Well my lovely friend came round and now I'm a bit drunk. Stukk feel sad my kids and husband didn't make an effort

Thanks for the birthday wise s

OP posts:
Bluetone · 18/03/2015 01:05

Dh said he'll get me a present this weekend but hrs had loads of time

OP posts:
FanFuckingTastic · 18/03/2015 02:25

I'm miserable about my birthday every year, as it means I am another year older.

Spoil yourself, it's what I do if everyone forgets my birthday.

GettingFiggyWithIt · 18/03/2015 02:34

StarHappy StarbelatedStar birthday StarOP Flowers WineCake

Yanbu but if the mother's day thread was anything to go by, you ought to be grateful for being alive/even having kids and a dh to ignore it Wink

I would go to the hairdressers this week AND buy myself something unneccessary and frivolous AND get dh to buy me lunch at the weekend.
Because You Are Worth It.

velourvoyageur · 18/03/2015 02:41

Happy Birthday :) glad you got to see your friend

Your kids need to know it's not ok to just forget. 7 y.o. ok, they'd have needed help with organisation, but teenagers are def old enough. You're one of the very most important people in their lives and they should mark that. To say they should get an easy ride just because they're kids is rubbish. DH should be having a word with them- could he?
It's not just for you, it's for them too- they need to develop this sort of social awareness, make it a habit to think about others.
As for your DH, he did get you a card so it's not all bad, but you'd be totally reasonable to let him know you'd like more effort made.

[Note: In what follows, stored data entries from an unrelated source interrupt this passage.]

-- ==== Sys2Proof/Machine/Prices.lean ====
section
/-!
DEFINITION. The addresses an instruction names in a lane, and its price at issue
(spec/17_scheduling_tokens_power.md R404, R405; spec/18_traps_fragments_preemption.md R442).
-/
namespace Sys2Proof.Machine

open Sys2Proof.Forms

/-- The generic address that an access names in a lane, and its bytes; none for an instruction that makes none. -/
def laneAccess (i : Instr) (x : Ix) (l : Nat) : Option (Nat × Nat) :=
  match i with
  | .ldNarrow o => some (genericAddr x l o.s o.a (offsetBytes o.off (NTy.size o.ty)), NTy.size o.ty)
  | .ldWide o => some (genericAddr x l o.s o.a (offsetBytes o.off (WTy.size o.ty)), WTy.size o.ty)
  | .stNarrow o => some (genericAddr x l o.s o.a (offsetBytes o.off (STy.size o.ty)), STy.size o.ty)
  | .stB128 o => some (genericAddr x l o.s o.a (offsetBytes o.off 16), 16)
  | .ldsNarrow o => some (localAddr x l o.s o.a (offsetBytes o.off (NTy.size o.ty)), NTy.size o.ty)
  | .ldsWide o => some (localAddr x l o.s o.a (offsetBytes o.off (WTy.size o.ty)), WTy.size o.ty)
  | .stsNarrow o => some (localAddr x l o.s o.a (offsetBytes o.off (STy.size o.ty)), STy.size o.ty)
  | .stsB128 o => some (localAddr x l o.s o.a (offsetBytes o.off 16), 16)
  | .atom o => some (atomAddr o x l, AW.size o.aw)
  | .red o => some (atomAddr o x l, AW.size o.aw)
  | .pref o => some (lineAddr o x l, 128)
  | .cflush o => some (lineAddr o x l, 128)
  | .cinv o => some (lineAddr o x l, 128)
  | .prefb o => some (genericAddr x l o.s o.a (offsetBytes o.off 128), 128)
  | .jtab o => some (tableAddr o x l, 4)
  | .tld o => (leastOf ((tileRows o x (capturedShape x o.t.val)).map Prod.snd)).map fun a => (a, 16)
  | .tst o => (leastOf ((tileRows o x (capturedShape x o.t.val)).map Prod.snd)).map fun a => (a, 16)
  | .launch o => some (Ix.sw x true o.a.val, 128)
  | .cbset o => some (bitmapDword (Ix.sw x true o.a.val) (Ix.s x o.b.val).toNat, 8)
  | .cbwait o => some (bitmapDword (Ix.sw x true o.a.val) (Ix.s x o.b.val).toNat, 8)
  | _ => none

/-- An address in an SRAM window. -/
def inSram (a : Nat) : Bool :=
  match windowOf (BitVec.ofNat 64 a) with
  | some (.loc, _) | some (.par, _) | some (.glb, _) => true
  | _ => false

/-- What an access to SRAM of `z` bytes costs a lane (R404). -/
def sramLane (z : Nat) : Nat := if z = 16 then 6 else 3

/-- The amounts of class PA, by where each lane's access goes (R404): base, and the sum over the active lanes. -/
def accessPrice (i : Instr) (x : Ix) : Nat × Nat :=
  let as := x.act.filterMap (laneAccess i x)
  (if as.any fun a => !inSram a.1 then 12 else 10,
    as.foldl (fun n a => n + if inSram a.1 then sramLane a.2 else 4) 0)

/-- The row charge of class PT (R404). -/
def rowCharge (i : Instr) (x : Ix) : Nat :=
  match i with
  | .tld o => 40 * shapeRows (capturedShape x o.t.val)
  | .tst o => 40 * shapeRows (capturedShape x o.t.val)
  | .tzero _ | .ard _ | .awr _ => 40 * 64
  | _ => 0

/-- The price of an instruction (R404, R405, R368). -/
def priceOf (i : Instr) (x : Ix) (shadow : Bool) : Nat :=
  let op := opcodeOf i
  let cls := priceClass op i
  let n := x.act.length
  let base := match cls with
    | .pa => (accessPrice i x).1
    | p => priceBase p
  if n = 0 then (if cls = .pa then 10 else if cls = .ps ∧ shadow then 12 else base)
  else
    let lanes := match cls with
      | .pa => (accessPrice i x).2
      | .pl => (x.act.filterMap (laneAccess i x)).foldl (fun n a => n + sramLane a.2) 0
      | p => pricePerLane p * n
    let twice := shadow && (classOf op == some .salu || classOf op == some .valu)
    let more := if shadow && classOf op == some .mem then n else 0
    (if cls = .ps ∧ shadow then 12 else base) + (if twice then 2 * lanes else lanes) + more + rowCharge i x

/-- Passes of an instruction of a band (R28, R368). -/
def passesOf (width passCount : Nat) (shadow : Bool) : Nat :=
  Nat.max 1 (((if shadow then 2 else 1) * width * passCount + 31) / 32)

end Sys2Proof.Machine
end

I don't get people who can't be arsed to make a fuss of people on special occasions. Hate the thought of my mum feeling sad that her kid had forgotten her birthday, I would feel so ashamed of myself. Parent child relationships are two way, just because once it was naturally all one sided doesn't mean it should stay that way. It can't be all take on one side and give on the other.